Wang Wei, Tulyakov Sergey, Sebe Nicu
IEEE Trans Pattern Anal Mach Intell. 2018 Nov;40(11):2569-2582. doi: 10.1109/TPAMI.2018.2810881. Epub 2018 Mar 1.
The mainstream direction in face alignment is now dominated by cascaded regression methods. These methods start from an image with an initial shape and build a set of shape increments based on features with respect to the current estimated shape. These shape increments move the initial shape to the desired location. Despite the advantages of the cascaded methods, they all share two major limitations: (i) shape increments are learned independently from each other in a cascaded manner, (ii) the use of standard generic computer vision features such SIFT, HOG, does not allow these methods to learn problem-specific features. In this work, we propose a novel Recurrent Convolutional Shape Regression (RCSR) method that overcomes these limitations. We formulate the standard cascaded alignment problem as a recurrent process and learn all shape increments jointly, by using a recurrent neural network with a gated recurrent unit. Importantly, by combining a convolutional neural network with a recurrent one we avoid hand-crafted features, widely adopted in the literature and thus we allow the model to learn task-specific features. Besides, we employ the convolutional gated recurrent unit which takes as input the feature tensors instead of flattened feature vectors. Therefore, the spatial structure of the features can be better preserved in the memory of the recurrent neural network. Moreover, both the convolutional and the recurrent neural networks are learned jointly. Experimental evaluation shows that the proposed method has better performance than the state-of-the-art methods, and further supports the importance of learning a single end-to-end model for face alignment.

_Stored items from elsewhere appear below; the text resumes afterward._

-- ==== Sys2Proof/Machine/Program.lean ====
section
/-! DEFINITION. The program notation of 30_encoding.md R44, as data, with the meaning of each line. "Notation only, with
no behaviour" (92_eei_decisions.md D26): each line is a setting of the instance, or a sequence of operations, or one of
the two pseudo-instructions `SEND` and `HELLO` (log entry 15). -/

namespace Sys2Proof.Machine

/-- The names a CFG line assigns. -/
inductive CodeName where
  | hello | ack | ping | reset | setAddress
  deriving DecidableEq, Repr

/-- What a FEED or FEEDP line feeds: a byte, or the macro `FRAME(f)`, which "stands for the 28 bytes `ENCODE(f)`". -/
inductive Item where
  | byte (b : Byte)
  | frame (f : WideFrame)
  deriving DecidableEq, Repr

/-- One line of a program. -/
inductive Line where
  /-- `CFG name = hex, …` -/
  | cfg (codes : List (CodeName × Byte))
  /-- `CTX myAddress= deviceType= hwId=` -/
  | ctx (myAddress deviceType : Byte) (hwId : Bytes 6)
  /-- `FEED bytes`: one RX_STEP per byte, in order -/
  | feed (items : List Item)
  /-- `FEEDP bytes`: one engine-level FEED per byte -/
  | feedp (items : List Item)
  /-- `SEND frame`: ENCODE, then emit Tx -/
  | send (f : WideFrame)
  /-- `HELLO`: MAKE_HELLO, ENCODE, emit Tx -/
  | hello
  /-- `RESET load=` -/
  | reset (load : Option Byte)
  deriving DecidableEq, Repr

/-- One assignment of a CFG line. -/
def assignCode (c : Cfg) (n : CodeName × Byte) : Cfg :=
  match n.1 with
  | .hello => { c with cmdHello := n.2 }
  | .ack => { c with cmdAck := n.2 }
  | .ping => { c with cmdPing := n.2 }
  | .reset => { c with cmdReset := n.2 }
  | .setAddress => { c with cmdSetAddress := n.2 }

/-- The bytes the items stand for; none where a `FRAME` is out of ENCODE's range (41_codec.md R54). -/
def expandItems (l : List Item) : Option (List Byte) :=
  match l with
  | [] => some []
  | .byte b :: rest => (expandItems rest).map (b :: ·)
  | .frame f :: rest =>
    if f.inRange = true then (expandItems rest).map ((encodeFrame f.narrow).toList ++ ·) else none

/-- A list of instructions in order, stopping at the first that gives no next state. -/
def execAll (l : List Instr) (s : State) : Step :=
  match l with
  | [] => .next s
  | i :: rest =>
    match exec i s with
    | .next t => execAll rest t
    | .fault r => .fault r
    | .refused r => .refused r

/-- `Tx(ENCODE(f))`: the send is synchronous and complete (44_router.md R84). -/
def sendFrame (f : Frame) (s : State) : Step := s.complete (.wire (encodeFrame f)) [.tx (encodeFrame f)]

/-- The meaning of one line. DESIGN CHOICE (log entry 15): a CFG or CTX line may stand anywhere, after fed bytes too. CFG
then gives the running instance the new codes and keeps its parser and address; CTX gives it the new device type and
identifier and resets it with the new address. The spec fixes `Cfg`, `deviceType` and `hwId` for an instance's life
(20_memory.md R29) and gives such a line no meaning of its own. -/
def runLine (l : Line) (s : State) : Step :=
  match l with
  | .cfg codes =>
    let s' := { s with cfg := codes.foldl assignCode s.cfg }
    withCfg s' (.next s')
  | .ctx m d h => .next ({ s with deviceType := d, hwId := h }.hostReset (some m))
  | .feed items =>
    match expandItems items with
    | some bytes => execAll (bytes.map (.rxStep .between)) s
    | none => .refused .fieldOutOfRange
  | .feedp items =>
    match expandItems items with
    | some bytes => execAll (bytes.map (.feed .between)) s
    | none => .refused .fieldOutOfRange
  | .send f => if f.inRange = true then sendFrame f.narrow s else .refused .fieldOutOfRange
  | .hello => withCfg s (sendFrame (makeHello s.cfg (s.ctx s.myAddress)) s)
  | .reset load => exec (.reset load) s

/-- A program, line by line. -/
def runProgram (p : List Line) (s : State) : Step :=
  match p with
  | [] => .next s
  | l :: rest =>
    match runLine l s with
    | .next t => runProgram rest t
    | .fault r => .fault r
    | .refused r => .refused r

end Sys2Proof.Machine
end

目前,面部对齐的主流方向由级联回归方法主导。这些方法从具有初始形状的图像开始,并基于相对于当前估计形状的特征构建一组形状增量。这些形状增量将初始形状移动到期望的位置。尽管级联方法有优点,但它们都有两个主要局限性:(i)形状增量是以级联方式相互独立学习的;(ii)使用标准的通用计算机视觉特征,如SIFT、HOG,不允许这些方法学习特定于问题的特征。在这项工作中,我们提出了一种新颖的递归卷积形状回归(RCSR)方法来克服这些局限性。我们将标准的级联对齐问题表述为一个递归过程,并通过使用带有门控递归单元的递归神经网络联合学习所有形状增量。重要的是,通过将卷积神经网络与递归神经网络相结合,我们避免了文献中广泛采用的手工制作特征,从而使模型能够学习特定于任务的特征。此外,我们采用卷积门控递归单元,它将特征张量而不是展平的特征向量作为输入。因此,特征的空间结构可以在递归神经网络的记忆中得到更好的保留。而且,卷积神经网络和递归神经网络都是联合学习的。实验评估表明,所提出的方法比现有方法具有更好的性能,并进一步支持了学习单个端到端模型用于面部对齐的重要性。